Food Safe vs Food Grade: What These Terms Mean in 3D Printing

Food safe is a practical, non-regulatory term. It’s commonly used to describe parts that can touch food without creating a known health risk. In food production, this usually refers to indirect or short-term contact, or to tooling and fixtures used around food rather than items sold directly to consumers.

Food grade has a standard regulatory meaning. It refers to materials and finished parts that comply with specific food contact regulations, such as FDA requirements in the US or EU food contact regulations in Europe. Food-grade status doesn’t apply to a material on its own though; it applies to parts made within a validated workflow, for defined applications and conditions of use.

Why it’s Important to Use Materials in 3D Printing

When you 3D-print parts for use in food production, the risk lies in how those materials degrade over time or change when they interact with food.
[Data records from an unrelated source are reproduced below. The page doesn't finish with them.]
-- ==== Sys2Proof/Machine/RegMap.lean ====
section
/-!
DEFINITION. The register map of the die: where every control register of the spec's register tables lies, its fields, their
access codes (R6), and their reset values. A register's name is the spec's name after `r`, as a function of the instance
indices the table gives it; a field's name is `f`, the register's name and the field's name. The rows are grouped by the
control register block of R18. A field marked W1S that starts an action and that the spec does not describe as staying set
is `cmd`: the write starts the action and the bit reads 0 (log entry 12).
-/
namespace Sys2Proof.Machine

/-- R6: the access codes of the register tables. `cmd` is a W1S bit that starts an action and reads as 0. -/
inductive Acc where
  | ro | rw | wo | w1c | w1s | cmd | rc | rwl
  deriving DecidableEq, Repr

/-- One field of a register: its bits, its access code and its reset value. -/
structure FldRow where
  hi : Nat
  lo : Nat
  acc : Acc
  reset : Nat
  deriving DecidableEq, Repr

/-- One row of a register table: the offset in its block, the counts and strides of its instances, its fields. -/
structure RegRow where
  off : Nat
  dims : List (Nat × Nat)
  flds : List FldRow
  deriving DecidableEq, Repr

/-- R13, R18: control register block `b` starts here. -/
abbrev blkBase (b : Nat) : Nat := 0x7F00000000 + 0x100000 * b
/-- The control register block of the core `p`. -/
abbrev blkCore (p : Nat) : Nat := blkBase p
/-- The control register block of the cluster `c`. -/
abbrev blkCluster (c : Nat) : Nat := blkBase (0x10 + c)
/-- R268: the register group of channel `n` of DMA engine `e` (0 to 8 a core's engine, 9 the hub's). -/
abbrev dmaChanBase (e n : Nat) : Nat :=
  if e = 9 then blkBase 0x30 + 0x80 * n else blkBase e + 0x3000 + 0x80 * n
/-- R269: the register group of DMA engine `e`. -/
abbrev dmaEngBase (e : Nat) : Nat :=
  if e = 9 then blkBase 0x30 + 0x3000 else blkBase e + 0x3800
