/-- R226: SB_TIMEOUT of the `i`-th wait of a core. -/
def execSbTimeout (b : Fin 9) (i : Nat) (s : State) : Out :=
  let p := s.phys b.val
  let x := s.sboard p
  match x.waits[i]? with
  | none => done s
  | some w =>
    if w.since + w.limit ≤ s.time.ns ∧ !w.timed then
      let kind := match w.who with | .vpp _ => 0 | .remote _ => 1 | .reg _ => 2
      let entry := ((x.blockers w.writes w.reads).head?.map (·.1)).getD 0
      let s1 := s.count (rSB_TIMEOUT_CNT p)
      let s2 := (s1.setFld (rSB_FAULT p) fSB_FAULT_KIND kind).setFld (rSB_FAULT p) fSB_FAULT_ENTRY entry
      let stay := s2.setSboard p { x with waits := x.waits.set i { w with
        timed := true
        reported := true } }
      let gone := s2.setSboard p { x with waits := x.waits.erase w }
      match w.who with
      | .vpp c =>
        if s.rtCtx p c then done (if w.reported then stay else stay.deadlineMiss p c)
        else
          let word := (x.blockers w.writes w.reads).foldl (fun m (y : Nat × SbEntry) =>
            (w.writes ++ w.reads).foldl (fun m r => if overlaps r (y.2.lo, y.2.hi) then min m (max r.1 y.2.lo) else m) m) (2 ^ 24)
          done (gone.setCtx p c { gone.ctx p c with timedOut := some word })
      | .remote id => done (gone.answerRemote id false [])
      | .reg _ => done stay
    else done s

/-- R190: VPP_DEADLINE_MISS: a real-time context that waits past its enabled deadline, once for each wait. -/
def execVppDeadlineMiss (b : Fin 9) (c : Fin 4) (s : State) : Out :=
  let p := s.phys b.val
  if s.rtCtx p c.val ∧ s.deadlinePast p c.val then
    let x := s.sboard p
    match x.waits.findIdx? (fun w => w.who == .vpp c.val && !w.reported) with
    | some i =>
      match x.waits[i]? with
      | some w => done ((s.setSboard p { x with waits := x.waits.set i { w with reported := true } }).deadlineMiss p c.val)
      | none => done s
    | none =>
      let y := s.ctx p c.val
      if y.regWait.isSome ∧ !y.regReported then done ((s.setCtx p c.val { y with regReported := true }).deadlineMiss p c.val)
      else done s
  else done s

end Sys2Proof.Machine
end

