-- ==== Sys2Proof/Machine/Wake.lean ====
section
/-!
DEFINITION. What a reset leaves (R25, R428) and what a wake source does (R422, R424 to R426).
-/
namespace Sys2Proof.Machine

/-- R25: control registers that belong to the AON domain: the cue trim, the AON wake queue, the trigger inputs (R317), the
limiters, the AON, Lichen and sideband blocks. -/
def aonRegister (a : Nat) : Bool :=
  a == rCUE_TRIM ||
  decide (rCUEQ_STAT (queueGroup .aon) ≤ a + 0x10 ∧ a < rCUEQ_STAT (queueGroup .aon) + 0x10) ||
  decide (rINT_TRIG_CFG 0 ≤ a ∧ a < rINT_TRIG_CNT 4) ||
  decide (rPWR_CAP ≤ a ∧ a ≤ rPWR_HOLD_CNT) ||
  decide (blkBase 0x41 ≤ a ∧ a < blkBase 0x42) || decide (blkBase 0x44 ≤ a ∧ a < blkBase 0x45) ||
  decide (blkBase 0x49 ≤ a ∧ a < blkBase 0x4A)

/-- R428: a reset of everything except the AON domain, with its bits of AON_RST_CAUSE. Fuses and the serial NOR, and with it
the boot state sector, keep what they hold. The module is in STARTING (R427). -/
def State.bootReset (s : State) (cause : Nat) : State :=
  let t : State :=
    { pending := s.pending
      regs := s.regs.filter (fun (x : Nat × Word) => aonRegister x.1)
      mem := s.mem.filter (fun (x : Nat × Byte) => norKey x.1)
      freeTick := s.freeTick
      time := {
        now := s.time.now
        frac := s.time.frac
        ns := s.time.ns
        crystal := s.time.crystal }
      cueq := s.cueq.filter (fun (x : Nat × CueQueue) => x.1 == 0x30)
      lichen := s.lichen
      trig := s.trig.map (fun (x : Nat × TrigIn) => (x.1, { x.2 with due := none }))
      smb := s.smb
      tap := s.tap
      power := {
        st := .starting
        prev := s.power.st
        temps := s.power.temps
        undervolt := s.power.undervolt
        uvNow := s.power.uvNow
        lowestMv := s.power.lowestMv
        pwrgd := s.power.pwrgd
        rstLow := s.power.rstLow
        wakeNLow := s.power.wakeNLow
        vbus := s.power.vbus
        vioLow := s.power.vioLow
        inserted := s.power.inserted
        alertAnswered := s.power.alertAnswered
        fsyncLevel := s.power.fsyncLevel }
      sec := {
        blown := s.sec.blown
        half := s.sec.half
        revoked := s.sec.revoked
        rollback := s.sec.rollback
        manifestHash := s.sec.manifestHash
        serial := s.sec.serial
        dieRev := s.sec.dieRev
        straps := s.sec.straps
        deviceKeys := s.sec.deviceKeys
        fuseRepairs := s.sec.fuseRepairs
        slotA := s.sec.slotA
        slotB := s.sec.slotB
        pwrCyc := s.sec.pwrCyc
        activeHours := s.sec.activeHours } }
  (t.setReg rAON_RST_CAUSE (t.reg rAON_RST_CAUSE ||| BitVec.ofNat 32 cause)).setFld rEPL_FAB_CFG fEPL_FAB_CFG_MOD_ID t.sec.straps

/-- R422: a wake source is enabled; WATCH does not wake from DARK. -/
def State.wakeEnabled (s : State) (src : Nat) : Bool :=
  bitOf (s.fld rAON_WAKE_EN fAON_WAKE_EN_SRC) src && !(src == 4 && s.power.st == .dark)

/-- R426: the wake cause is posted as a host event. -/
def State.postWake (s : State) (cause : Nat) : State := s.postEvent (Config.wakeEventCode % 2 ^ 16) 255 0 cause

/-- R422, R424, R425: an enabled wake source fires. Before the commit point it abandons an entry, after it it is latched; in
SLEEP it starts the wake sequence and in DARK the boot; while the input has put the module in DARK, only its recovery does (R430). -/
def State.wakeFire (s : State) (src : Nat) : State :=
  if !s.wakeEnabled src then s
  else
    let s1 := s.setReg rAON_WAKE_CAUSE (s.reg rAON_WAKE_CAUSE ||| BitVec.ofNat 32 (2 ^ src))
    match s.power.st with
    | .entering =>
      match s.power.entry with
      | some e =>
        if e.step ≤ 4 then
          let s2 := { s1 with power := { s1.power with
            st := .active
            prev := .entering
            entry := none } }
          (s2.lichenFw 0x0105 (2 ^ src) e.step (b2n e.dark) 0).postWake (2 ^ src)
        else { s1 with power := { s1.power with
          latched := if bitOf s.power.latched src then s.power.latched else s.power.latched + 2 ^ src } }
      | none => s1
    | .sleep => s.acceptWake src
    | .dark => if s.power.undervolt then s1 else s1.bootReset 0x10
    | .waking => s1
    | _ => s

end Sys2Proof.Machine
end

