/-- R463: the column skip list of a core. -/
def State.skipCols (s : State) (p : Nat) : List (Nat × Bool) :=
  let g (a : Nat) : List (Nat × Bool) :=
    [(s.fld a fFROND_REP_COL0_SKIP0, bitOf (s.fld a fFROND_REP_COL0_FUSE) 0),
     (s.fld a fFROND_REP_COL0_SKIP1, bitOf (s.fld a fFROND_REP_COL0_FUSE) 1)]
  g (rFROND_REP_COL0 p) ++ g (rFROND_REP_COL1 p)

/-- A FROND_REP word of two skip entries. -/
def skipWord (x y : Nat × Bool) : Word :=
  BitVec.ofNat 32 (x.1 % 512 + y.1 % 512 * 2 ^ 9 + b2n x.2 * 2 ^ 18 + b2n y.2 * 2 ^ 19)

/-- The state with the row skip list of a core replaced. -/
def State.setSkipRows (s : State) (p : Nat) (l : List (Nat × Bool)) : State :=
  s.setReg (rFROND_REP_ROW p) (skipWord (l.getD 0 (256, false)) (l.getD 1 (257, false)))

/-- The state with the column skip list of a core replaced. -/
def State.setSkipCols (s : State) (p : Nat) (l : List (Nat × Bool)) : State :=
  (s.setReg (rFROND_REP_COL0 p) (skipWord (l.getD 0 (256, false)) (l.getD 1 (257, false)))).setReg (rFROND_REP_COL1 p)
    (skipWord (l.getD 2 (258, false)) (l.getD 3 (259, false)))

/-- R461: a physical core is retired: it is marked, and an index that it serves moves onto the core in the spare slot if that
one is healthy, and is fenced otherwise. -/
def State.retireAtBoot (s : State) (p : Nat) : State :=
  let r := s.fld rREH_SPARE fREH_SPARE_RETIRED
  let s1 := s.setFld rREH_SPARE fREH_SPARE_RETIRED (if bitOf r p then r else r + 2 ^ p)
  let b := s1.slotOf p
  let spare := s1.phys 8
  if b = 8 then s1
  else if bitOf (s1.fld rREH_SPARE fREH_SPARE_RETIRED) spare then (s1.fence b).lichenFw 0x0408 b 0 0 0
  else { s1 with coreMap := Cells.set id s1.coreMap b spare }.setFld rREH_SPARE fREH_SPARE_PHYS p

/-- R463 to R465: one repair is applied. -/
def State.applyRepair (s : State) (fused : Bool) (e : RepairEntry) : State :=
  if e.kind = 1 ∧ e.phys < 9 then s.setSkipRows e.phys (skipRepair (s.skipRows e.phys) e.index e.spare fused)
  else if e.kind = 2 ∧ e.phys < 9 then s.setSkipCols e.phys (skipRepair (s.skipCols e.phys) e.index e.spare fused)
  else if e.kind = 4 ∧ 0x10 ≤ e.phys ∧ e.phys < 0x12 then
    { s with reh := { s.reh with failedWays := s.reh.failedWays ++ [16 * (e.phys - 0x10) + e.bank] } }
  else if e.kind = 5 ∧ e.phys < 9 then s.retireAtBoot e.phys
  else s

/-- R465: at boot the fuse repairs are applied first, then the field entries in force. -/
def State.applyRepairs (s : State) : State :=
  let field := inForce s.fieldRepairs
  let s1 := s.sec.fuseRepairs.foldl (fun (t : State) e => t.applyRepair true e) s
  let s2 := field.foldl (fun (t : State) e => t.applyRepair false e) s1
  { s2 with reh := { s2.reh with
    repairs := s.sec.fuseRepairs ++ field
    mapEntries := s.mapUsed } }

/-! ### Boot (R437 to R441) -/

/-- R39: until a fabric set names a time-tree parent, the module is its own time master from the end of start-up. -/
def State.standAlone (s : State) : State :=
  ((s.setFld rCUE_STATUS fCUE_STATUS_MASTER 1).setFld rCUE_STATUS fCUE_STATUS_HOPS 0).setFld rCUE_STATUS fCUE_STATUS_ALIGN_OK 1

/-- R427: STARTING ends. -/
def State.endStart (s : State) : State :=
  if s.power.st = .starting then
    { s with power := { s.power with
      st := .active
      prev := .starting } }.standAlone
  else s

/-- R443: pairs with only one fuse blown are completed, each with record 0x0305. -/
def State.completeFuses (s : State) : List Nat → State
  | [] => s
  | i :: l =>
    State.completeFuses ({ s with sec := { s.sec with
      blown := s.sec.blown ++ [i]
      half := s.sec.half.filter (· != i) } }.lichenFw 0x0305 Config.fuseField i 0 0) l

/-- The words of a hash written into a row of measurement registers. -/
def State.setHash (s : State) (a : Nat) (h : List Byte) : State :=
  (List.range 12).foldl (fun (t : State) k => t.setReg (a + 4 * k) (BitVec.ofNat 32 (ofLeBytes ((h.drop (4 * k)).take 4)))) s

/-- R441, R404: recovery boot, with the reason that record 0x0304 gives (1 manifest, 2 both slots, 3 forced). -/
def State.recoveryBoot (s : State) (reason : Nat) : State :=
  let s1 := (s.setFld rSEC_BOOT fSEC_BOOT_RECOVERY 1).setFld rSEC_BOOT fSEC_BOOT_FORCED (b2n (reason == 3))
  let s2 := ((((s1.setFld rUSB_CFG fUSB_CFG_SS_DIS 1).setFld rUSB_CFG fUSB_CFG_CONNECT 1).setFld rUSB_STAT fUSB_STAT_RECOVERY
    1).lichenFw 0x0304 reason 0 0 0).alert 4
  (s2.lichenFw 0x0A00 (s2.reg rAON_RST_CAUSE).toNat (s2.fld rSEC_BOOT fSEC_BOOT_SLOT) s2.sec.version s2.sec.lifeCycle).endStart

/-- R362: a strap value of 24 to 31 is recorded. -/
def State.noteStraps (s : State) : State := if 24 ≤ s.sec.straps then s.lichenFw 0x0907 s.sec.straps 0 0 0 else s

/-- R456: Prompter firmware keeps barrier 31 for itself: SWAP = 1, MODE = COUNT, PARTS = 1. -/
def State.swapBarrier (s : State) : State :=
  let a := rBAR_CFG 31
  ((((s.setFld a fBAR_CFG_SWAP 1).setFld a fBAR_CFG_MODE 0).setFld a fBAR_CFG_PARTS 1).setFld a fBAR_CFG_EN 1).barReset 31

/-- R199: the boot ROM writes and locks the Prompter's bounds before firmware starts. -/
def State.startPrompter (s : State) : State :=
  { s with prompt := { s.prompt with
    pc := Config.firmwareEntry
    bounds := (List.range 16).map (fun e => (e, Config.dpaBounds e))
    code := Config.codeRegion } }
Most 3D printing filaments and resins are created for strength, accuracy, or surface finish rather than specifically validated for food-contact use, and small amounts of its chemical components can transfer from the 3D-printed part into the food. This transfer of substances is known as migration, and it is a key concern addressed by food-contact regulations.

In 3D printing, migration risk is affected by material chemistry, surface roughness and porosity, exposure to heat or certain foods, and repeated cleaning or sanitising.

Materials that appear stable at room temperature may behave very differently when exposed to heat, food, or cleaning chemicals, and can soften, crack, swell, or wear over time. When that happens, parts can trap residues, shed particles, or become hard to clean, thus increasing the risk of contamination.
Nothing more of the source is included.